> **Data shown**:
-- ==== Sys2Proof/Machine/Operands.lean ====
section
/-! DEFINITION. The operand forms and operand arithmetic of the instructions: zero extension, wrapped sums, the shift
source, decimal digits, the pressed keys and the choice among them. -/

namespace Sys2Proof.Machine

/-- `zext_16` of a byte (R7). -/
def zextByte (b : Byte) : Word := b.setWidth 16

/-- `zext_16` of a 12-bit immediate (R7, R73). -/
def zextImm (nnn : BitVec 12) : Word := nnn.setWidth 16

/-- The sum of two bytes, formed as a natural number and reduced modulo 256 (R121, R135). -/
def addBytes (a b : Byte) : Byte := BitVec.ofNat 8 (a.toNat + b.toNat)

/-- The difference modulo 256: `a - b`, or `a - b + 256` when `a < b` (R136, R138). -/
def subBytes (a b : Byte) : Byte := BitVec.ofNat 8 (256 + a.toNat - b.toNat)

/-- The shift source of `8XY6` and `8XYE` (R137, R141): VY or VX by the session parameter. -/
def State.shiftSource (s : State) (x y : Reg) : Byte :=
  match s.shiftSrc with
  | .vy => s.reg y
  | .vx => s.reg x

/-- The three decimal digits of a byte, hundreds, tens, units, each a number 0 to 9 in its own byte (R174). -/
def decimalDigits (b : Byte) : List Byte :=
  [BitVec.ofNat 8 (b.toNat / 100), BitVec.ofNat 8 (b.toNat / 10 % 10), BitVec.ofNat 8 (b.toNat % 10)]

/-- The address of font glyph `b` (R172): the formula on the whole byte, with no masking. -/
def fontAddress (b : Byte) : Word := Config.fontBase + zextByte b * 5

/-- The numbers of the keys pressed when the step begins, in rising order (R164). -/
def State.pressedKeys (s : State) : List Nat := (List.range 16).filter fun k => s.key k

/-- `key_select`: a member of the pressed set, which one being a free choice (R164, D13, log entry 5). -/
def selectKey (draw : Nat) (pressed : List Nat) : Nat :=
  (pressed[Config.keyChoice draw % pressed.length]?).getD 0

end Sys2Proof.Machine
end

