-- ==== Sys2Proof/Machine/Display.lean ====
section
/-! DEFINITION. Framebuffer raster operations (44_display.md): `00E0`, `DXYN`. -/

namespace Sys2Proof.Machine

/-- `00E0`, clear (R150). -/
def execCls (s : State) : Host.Outcome State Fault Refusal := .next (s.setFb clearFb).goNext

/-- The pixels that the 1 bits of one sprite row land on, leftmost first (R151): column `col` of the sprite is bit
`7 - col` of the byte (log entry 11) and lands on screen column `(x0 + col) mod 64`. -/
def rowTargets (x0 y : Nat) (b : Byte) : List (Nat × Nat) :=
  ((List.range 8).filter fun col => b.getLsbD (7 - col)).map fun col => ((x0 + col) % 64, y)

/-- The pixels that the 1 bits of a sprite land on, top row first (R151): row `row` lands on screen row
`(y0 + row) mod 32`. -/
def spriteTargets (x0 y0 : Nat) : List Byte → List (Nat × Nat)
  | [] => []
  | b :: bs => rowTargets x0 (y0 % 32) b ++ spriteTargets x0 (y0 + 1) bs

/-- Draw by XOR, one pixel after the other (R151): the flag is raised by a pixel that is set and goes off, and is
accumulated over the whole sprite (C14). -/
def drawPixels (fb : Framebuffer) (targets : List (Nat × Nat)) : Framebuffer × Bool :=
  targets.foldl (fun acc p => (togglePixel acc.1 p.1 p.2, acc.2 || pixel acc.1 p.1 p.2)) (fb, false)

/-- `DXYN` up to the range check: draw the sprite at the wrapped position, then VF, then PC (R151, R22). -/
def State.drawSprite (s : State) (x0 y0 : Nat) (sprite : List Byte) : State :=
  ((s.setFb (drawPixels s.fb (spriteTargets x0 y0 sprite)).1).setReg VF
    (flagByte (drawPixels s.fb (spriteTargets x0 y0 sprite)).2)).goNext

/-- `DXYN`, draw sprite by XOR (R151): every sprite byte is checked before any pixel changes; with N = 0 nothing is read. -/
def execDrw (x y : Reg) (n : BitVec 4) (s : State) : Host.Outcome State Fault Refusal :=
  match s.mem.read s.i.toNat n.toNat with
  | none => s.raise .addressOutOfRange
  | some sprite => .next (s.drawSprite ((s.reg x).toNat % 64) ((s.reg y).toNat % 32) sprite)

end Sys2Proof.Machine
end

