-- ==== Sys2Proof/Machine/Fetch.lean ====
section
/-! DEFINITION. The fetch and decode phases of a step (40_cycle.md R91 to R93), and placing an instruction where the next
step fetches it. -/

namespace Sys2Proof.Machine

/-- Fetch (R92): the two bytes at PC and PC + 1, big-endian; `AddressOutOfRange` when either lies outside MEM. PC may
be odd (R55) and is not changed. -/
def State.fetch (s : State) : Except Cause Word :=
  match s.mem.read s.pc.toNat 2 with
  | some [hi, lo] => .ok (joinBytes hi lo)
  | _ => .error .addressOutOfRange

/-- Fetch, then decode (R91, R93): the first phase that fails gives the error (R206). -/
def State.fetchInstr (s : State) : Except Cause Instr :=
  match s.fetch with
  | .error c => .error c
  | .ok op =>
    match decode op with
    | .ok instr => .ok instr
    | .error .unknownInstruction => .error .unknownInstruction

/-- The word `op` stored big-endian at PC, and the core running, so that the next step fetches and runs it. Where PC
leaves no room for a word in MEM, no fetch is possible and memory stays as it is. -/
def State.placeWord (s : State) (op : Word) : State :=
  match s.mem.write s.pc.toNat (splitWord op) with
  | some m => (s.setMem m).setStatus .running
  | none => s.setStatus .running

end Sys2Proof.Machine
end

> **What the task asks**:
Each line of the data that includes "bits" should be copied.

> **Task output**:
/-- The pixels that the 1 bits of one sprite row land on, leftmost first (R151): column `col` of the sprite is bit
/-- The pixels that the 1 bits of a sprite land on, top row first (R151): row `row` lands on screen row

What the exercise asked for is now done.